The truth is, there is no evidence that the Democratic primary voters have fallen head-over-heels for Mrs. Clinton. And any event that reminds Democratic voters of the lingering concerns about her could topple her from her perch.
The Real Clear Politics Blogs took up the issue and kicked it around. Jay Cost says Nagourney fails to realize that the media creates the front runner not voters:
This points to the methodological flaw of using polling data to analyze the state of the race. Polls are valuable to a point – but they really cannot be taken as independent evidence of the state of the race. This is how the media’s echo chamber is created. The media talks up one candidate over another. The polls echo this talking up back to the media. The media believes the polls offer independent evidence that justifies its talking up, and proceeds to talk up the particular candidate all the more.
This is why I refuse to ask the question that Dan Balz asked this week. The manner in which voters make a selection will change – because of all the money that candidates have.

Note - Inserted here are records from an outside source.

theorem queueAdvisory_keeps (a : Advisory) (s : State) : Keeps s (s.queueAdvisory a) := by
  unfold State.queueAdvisory
  refine .ite (.refl _) ?_
  dsimp only
  have h : Keeps s (s.setTgu { s.tgu with advisories := (enqueueAdvisory a s.tgu.advisories).1 }) :=
    setTgu_keeps_tables s _ rfl rfl (enqueueAdvisory_length a _)
  have k : ∀ t : State, Keeps t
      (if (enqueueAdvisory a s.tgu.advisories).2 then t.countLink (fun c => { c with dropped := c.dropped.bump }) else t) :=
    fun t => .ite (keeps_of_touches (countLink_touches t _)) (.refl _)
  exact (h.trans (k _)).trans (startSending_keeps _)

theorem queueEvacuate_keeps (s : State) : Keeps s s.queueEvacuate := by
  unfold State.queueEvacuate
  refine .ite (.refl _) (Keeps.trans ?_ (queueAdvisory_keeps _ _))
  exact setTgu_keeps_tables s _ rfl rfl id

theorem evacuationStep_keeps (s : State) : Keeps s s.evacuationStep := by
  unfold State.evacuationStep
  have h : Keeps s (s.setTgu { s.tgu with evacHeld := s.evacuation }) := setTgu_keeps_tables s _ rfl rfl id
  dsimp only
  exact .ite (h.trans (queueEvacuate_keeps _)) (.ite (h.trans (setTgu_keeps_tables _ _ rfl rfl id)) h)

theorem placeTrack_tag (l : Option LaneSection) (n : Nat) (t : Track) : (placeTrack l n t).tag = t.tag := by
  unfold placeTrack; dsimp only; split <;> rfl

theorem adviseTrack_tag (e l p : Bool) (w : Option Track) (n : Nat) (t : Track) :
    (adviseTrack e l p w n t).2.tag = t.tag := by
  unfold adviseTrack
  split
  · rfl
  · split
    · rfl
    · dsimp only; split <;> rfl

/-- Tracks replaced by as many, of the same tags. -/
theorem sameTags_keeps (s : State) (ts : List Track) (h : ts.map Track.tag = s.tgu.tracks.map Track.tag) :
    Keeps s (s.setTgu { s.tgu with tracks := ts }) := by
  have hl : ts.length = s.tgu.tracks.length := by
    have := congrArg List.length h
    rwa [List.length_map, List.length_map] at this
  refine setTgu_keeps s _ id ?_ id id ?_
  · intro k; rw [hl]; exact k
  · intro k
    have k' : (s.tgu.tracks.map Track.tag).Pairwise (· < ·) := List.pairwise_map.2 k
    rw [← h] at k'
    exact List.pairwise_map.1 k'

/-- An evaluation of the lane monitor keeps the invariants (R149). -/
theorem laneEvaluate_keeps (s : State) : Keeps s s.laneEvaluate := by
  unfold State.laneEvaluate
  refine .ite (.refl _) ?_
  have h1 : Keeps s (s.setTgu { s.tgu with tracks := s.tgu.tracks.map (placeTrack s.cfg.lane s.ms) }) :=
    sameTags_keeps s _ (by rw [List.map_map]; exact List.map_congr_left (fun t _ => placeTrack_tag _ _ t))
  have h2 := h1.trans (evacuationStep_keeps _)
  dsimp only
  split
  · exact h2
  · refine Keeps.trans ?_ (keeps_of_touches (setLamps_touches _ _))
    refine Keeps.trans ?_ (Keeps.foldl _ (fun t a => queueAdvisory_keeps a t) _ _)
    refine h2.trans (sameTags_keeps _ _ ?_)
    rw [List.map_map, List.map_map]
    exact List.map_congr_left (fun t _ => adviseTrack_tag _ _ _ _ _ t)

/-! ### The zone air evaluator -/

theorem evaluateLockout_keeps (s : State) : Keeps s s.evaluateLockout := by
  unfold State.evaluateLockout
  exact .ite (.refl _) (Keeps.trans (keeps_of_touches (setLockout_touches s _)) (laneEvaluate_keeps _))

theorem zoneIndication_keeps (b : Vector ZoneRecord 5) (s : State) (i : Fin 5) : Keeps s (s.zoneIndication b i) :=
  .ite (.refl _) (takeIn_keeps _ _)

/-- A recompute keeps the invariants (R85). -/
theorem recompute_keeps (s : State) : Keeps s s.recompute := by
  unfold State.recompute
  have h1 : Keeps s s.rebuildZone := keeps_of_touches (rebuildZone_touches s)
  have h2 : Keeps s (s.rebuildZone.setZae { s.rebuildZone.zae with lockout := s.rebuildZone.lockoutHolds }) :=
    h1.trans (keeps_of_touches (setLockout_touches _ _))
  have h3 := h2.trans (Keeps.foldl (State.zoneIndication s.zae.records)
    (fun t i => zoneIndication_keeps _ t i) (List.finRange 5) _)
  exact .ite h3 (h3.trans (laneEvaluate_keeps _))

/-! ### Muster -/

/-- What R168 asks of the list itself. -/
def musterFits (x : Aru) : Prop := x.muster.Nodup ∧ x.muster.length ≤ 64 ∧ x.overflow ≤ 65535

theorem musterTag_fits (n : Nat) (x : Aru) (h : musterFits x) : musterFits (musterTag n x) := by
  unfold musterTag
  split
  · exact h
  · rename_i hn
    split
    · rename_i hl
      refine ⟨?_, ?_, h.2.2⟩
      · rw [List.nodup_append]
        refine ⟨h.1, List.nodup_singleton _, fun a ha b hb e => hn ?_⟩
        rw [List.mem_singleton] at hb
        subst hb; subst e
        exact List.contains_iff_mem.2 ha
      · rw [List.length_append]; exact hl
    · exact ⟨h.1, h.2.1, Nat.min_le_left _ _⟩

theorem musterTag_same (n : Nat) (x : Aru) : (musterTag n x).alarms = x.alarms
    ∧ (musterTag n x).deliveries = x.deliveries ∧ (musterTag n x).nextNumber = x.nextNumber
    ∧ (musterTag n x).musterActive = x.musterActive := by
  unfold musterTag
  split
  · exact ⟨rfl, rfl, rfl, rfl⟩
  · split <;> exact ⟨rfl, rfl, rfl, rfl⟩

That’s when the real campaign begins, you know. It begins when the candidates start their advertising blitzes. That has only begun – and so the campaign has only begun. The fact that the media has nothing better to talk about in August than the “campaign” does not mean that there is a campaign to talk about.
Tom Bevan agrees and adds that a loss in Iowa could derail the Hillary campaign:
So it’s nuts to sit here in September and say Hillary can’t be stopped. We don’t know whether she can be stopped, and we won’t know whether she can be stopped until we get within a couple weeks of the caucuses and watch as voters start getting serious about making their choice.
[. . .]
Now consider how all of this could work against Hillary. She has massive leads in the national polls and in New Hampshire and Florida. But the one place where she’s in a real dog fight is Iowa. A win there would probably clinch the nomination. But if she enters as the national front runner and the prohibitive favorite and suffers an upset in Iowa – especially a bad one – it could cause her entire campaign to unravel. Especially if, as it looks now, the caucuses are held in very close proximity to the New Hampshire primary and she has no time to stanch the bleeding. So for all the talk of other candidates seeing Iowa as a “must win,” it may turn out that Hillary needs a win there most of all.
The doubts about Hillary will come. The question is whether anyone will position themselves to take advantage of those doubts and second guesses when the voting starts.